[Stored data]
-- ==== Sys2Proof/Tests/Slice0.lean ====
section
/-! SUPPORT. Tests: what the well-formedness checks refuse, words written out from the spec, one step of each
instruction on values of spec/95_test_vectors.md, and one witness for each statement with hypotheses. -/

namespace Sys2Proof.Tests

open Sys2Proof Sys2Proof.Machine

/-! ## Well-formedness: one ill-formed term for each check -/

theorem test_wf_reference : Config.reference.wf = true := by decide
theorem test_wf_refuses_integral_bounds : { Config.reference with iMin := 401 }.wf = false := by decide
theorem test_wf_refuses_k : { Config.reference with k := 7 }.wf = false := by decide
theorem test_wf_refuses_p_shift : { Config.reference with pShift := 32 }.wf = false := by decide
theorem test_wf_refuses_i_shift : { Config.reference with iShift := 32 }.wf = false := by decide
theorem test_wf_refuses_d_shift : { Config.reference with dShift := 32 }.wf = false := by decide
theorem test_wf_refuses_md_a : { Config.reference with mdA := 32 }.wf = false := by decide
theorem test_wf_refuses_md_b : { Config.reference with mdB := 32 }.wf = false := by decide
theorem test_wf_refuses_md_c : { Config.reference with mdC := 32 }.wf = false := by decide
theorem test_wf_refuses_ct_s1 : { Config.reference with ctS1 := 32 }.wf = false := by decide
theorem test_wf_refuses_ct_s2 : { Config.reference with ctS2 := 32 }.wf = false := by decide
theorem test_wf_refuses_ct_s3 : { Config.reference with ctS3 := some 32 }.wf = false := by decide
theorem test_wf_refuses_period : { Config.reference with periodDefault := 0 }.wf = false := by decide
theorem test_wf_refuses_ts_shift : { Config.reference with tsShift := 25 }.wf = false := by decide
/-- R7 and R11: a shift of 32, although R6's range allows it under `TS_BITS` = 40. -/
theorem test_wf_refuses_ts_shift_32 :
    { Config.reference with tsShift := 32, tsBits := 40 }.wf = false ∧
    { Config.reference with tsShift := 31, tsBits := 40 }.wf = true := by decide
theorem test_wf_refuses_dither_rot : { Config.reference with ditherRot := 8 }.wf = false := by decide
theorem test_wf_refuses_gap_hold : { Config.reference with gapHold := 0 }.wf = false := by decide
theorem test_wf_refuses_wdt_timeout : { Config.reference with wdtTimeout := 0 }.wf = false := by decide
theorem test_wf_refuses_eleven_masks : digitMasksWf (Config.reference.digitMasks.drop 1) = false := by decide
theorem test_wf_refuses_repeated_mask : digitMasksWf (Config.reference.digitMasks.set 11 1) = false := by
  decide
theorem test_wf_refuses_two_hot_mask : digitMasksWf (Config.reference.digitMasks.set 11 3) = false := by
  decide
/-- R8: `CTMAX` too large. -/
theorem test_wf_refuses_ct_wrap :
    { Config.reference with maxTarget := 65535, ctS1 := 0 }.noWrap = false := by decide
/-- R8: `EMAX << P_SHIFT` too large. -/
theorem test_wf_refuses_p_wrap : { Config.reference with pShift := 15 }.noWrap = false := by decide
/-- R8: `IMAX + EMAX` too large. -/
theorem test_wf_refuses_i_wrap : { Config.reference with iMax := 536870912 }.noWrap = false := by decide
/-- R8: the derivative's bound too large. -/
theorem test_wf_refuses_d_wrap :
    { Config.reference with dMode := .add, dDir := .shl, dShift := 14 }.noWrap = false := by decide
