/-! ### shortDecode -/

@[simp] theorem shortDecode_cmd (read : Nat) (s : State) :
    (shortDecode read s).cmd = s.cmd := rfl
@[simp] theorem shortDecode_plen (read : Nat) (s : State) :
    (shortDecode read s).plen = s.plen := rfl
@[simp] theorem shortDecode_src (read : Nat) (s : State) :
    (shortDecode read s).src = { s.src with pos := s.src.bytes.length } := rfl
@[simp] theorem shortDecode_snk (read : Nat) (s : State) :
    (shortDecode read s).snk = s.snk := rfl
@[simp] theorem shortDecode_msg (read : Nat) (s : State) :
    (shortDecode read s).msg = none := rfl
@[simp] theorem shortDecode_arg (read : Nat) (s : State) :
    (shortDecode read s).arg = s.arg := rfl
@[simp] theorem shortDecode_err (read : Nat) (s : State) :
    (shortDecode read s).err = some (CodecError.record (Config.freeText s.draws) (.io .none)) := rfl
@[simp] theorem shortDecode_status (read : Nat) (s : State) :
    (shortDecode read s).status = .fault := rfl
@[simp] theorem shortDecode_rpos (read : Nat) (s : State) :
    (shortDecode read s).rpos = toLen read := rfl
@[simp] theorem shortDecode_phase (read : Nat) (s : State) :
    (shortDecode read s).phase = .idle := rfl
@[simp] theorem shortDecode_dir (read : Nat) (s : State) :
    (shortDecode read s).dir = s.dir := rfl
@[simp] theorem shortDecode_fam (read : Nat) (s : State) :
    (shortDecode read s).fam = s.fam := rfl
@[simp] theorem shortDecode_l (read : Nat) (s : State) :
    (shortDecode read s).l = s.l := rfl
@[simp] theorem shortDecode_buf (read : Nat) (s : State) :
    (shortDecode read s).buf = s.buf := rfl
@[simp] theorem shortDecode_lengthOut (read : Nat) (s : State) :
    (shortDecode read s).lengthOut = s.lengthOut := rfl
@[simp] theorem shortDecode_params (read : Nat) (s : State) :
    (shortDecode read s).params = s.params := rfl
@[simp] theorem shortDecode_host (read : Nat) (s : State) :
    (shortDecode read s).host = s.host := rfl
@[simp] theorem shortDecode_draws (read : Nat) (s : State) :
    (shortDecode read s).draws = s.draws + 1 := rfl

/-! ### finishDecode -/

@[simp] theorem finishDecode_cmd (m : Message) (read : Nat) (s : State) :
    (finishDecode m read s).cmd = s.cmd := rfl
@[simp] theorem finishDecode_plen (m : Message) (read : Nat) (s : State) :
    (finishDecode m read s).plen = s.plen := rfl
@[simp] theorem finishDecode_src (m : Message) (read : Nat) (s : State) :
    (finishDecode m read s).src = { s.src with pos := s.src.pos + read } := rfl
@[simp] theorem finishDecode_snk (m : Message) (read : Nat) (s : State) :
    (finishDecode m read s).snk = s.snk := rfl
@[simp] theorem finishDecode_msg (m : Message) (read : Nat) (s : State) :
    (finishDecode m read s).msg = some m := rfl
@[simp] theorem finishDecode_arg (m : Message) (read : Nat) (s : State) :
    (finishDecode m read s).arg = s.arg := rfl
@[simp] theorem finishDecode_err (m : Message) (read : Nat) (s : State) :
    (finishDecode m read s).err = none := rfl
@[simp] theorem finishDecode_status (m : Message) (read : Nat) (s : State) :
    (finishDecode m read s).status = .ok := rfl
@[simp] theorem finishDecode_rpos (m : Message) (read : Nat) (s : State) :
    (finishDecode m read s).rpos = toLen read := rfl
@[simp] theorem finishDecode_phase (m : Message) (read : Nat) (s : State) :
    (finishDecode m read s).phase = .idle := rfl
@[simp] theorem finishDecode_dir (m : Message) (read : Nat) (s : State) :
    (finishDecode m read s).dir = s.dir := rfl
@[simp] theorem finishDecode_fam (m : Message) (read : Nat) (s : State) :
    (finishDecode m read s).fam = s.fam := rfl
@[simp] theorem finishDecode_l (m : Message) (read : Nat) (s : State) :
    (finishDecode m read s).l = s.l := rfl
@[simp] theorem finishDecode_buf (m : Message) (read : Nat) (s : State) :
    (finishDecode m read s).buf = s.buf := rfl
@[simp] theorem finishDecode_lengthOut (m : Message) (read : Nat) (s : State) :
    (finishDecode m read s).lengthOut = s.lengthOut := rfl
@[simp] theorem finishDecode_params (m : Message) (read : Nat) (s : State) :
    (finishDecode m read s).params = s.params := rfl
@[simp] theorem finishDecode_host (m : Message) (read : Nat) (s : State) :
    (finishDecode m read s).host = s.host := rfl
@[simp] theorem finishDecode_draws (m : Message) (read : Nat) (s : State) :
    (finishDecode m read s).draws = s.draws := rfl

» **TASK TO CARRY OUT**
Write out word for word only the lines from the start of the entries down to the line with "tsShift := 25", please, including both ends.

» **WRITTEN ANSWER**
-- ==== Sys2Proof/Tests/Slice0.lean ====
section
/-! SUPPORT. Tests: what the well-formedness checks refuse, words written out from the spec, one step of each
instruction on values of spec/95_test_vectors.md, and one witness for each statement with hypotheses. -/

namespace Sys2Proof.Tests

open Sys2Proof Sys2Proof.Machine

/-! ## Well-formedness: one ill-formed term for each check -/

theorem test_wf_reference : Config.reference.wf = true := by decide
theorem test_wf_refuses_integral_bounds : { Config.reference with iMin := 401 }.wf = false := by decide
theorem test_wf_refuses_k : { Config.reference with k := 7 }.wf = false := by decide
theorem test_wf_refuses_p_shift : { Config.reference with pShift := 32 }.wf = false := by decide
theorem test_wf_refuses_i_shift : { Config.reference with iShift := 32 }.wf = false := by decide
theorem test_wf_refuses_d_shift : { Config.reference with dShift := 32 }.wf = false := by decide
theorem test_wf_refuses_md_a : { Config.reference with mdA := 32 }.wf = false := by decide
theorem test_wf_refuses_md_b : { Config.reference with mdB := 32 }.wf = false := by decide
theorem test_wf_refuses_md_c : { Config.reference with mdC := 32 }.wf = false := by decide
theorem test_wf_refuses_ct_s1 : { Config.reference with ctS1 := 32 }.wf = false := by decide
theorem test_wf_refuses_ct_s2 : { Config.reference with ctS2 := 32 }.wf = false := by decide
theorem test_wf_refuses_ct_s3 : { Config.reference with ctS3 := some 32 }.wf = false := by decide
theorem test_wf_refuses_period : { Config.reference with periodDefault := 0 }.wf = false := by decide
theorem test_wf_refuses_ts_shift : { Config.reference with tsShift := 25 }.wf = false := by decide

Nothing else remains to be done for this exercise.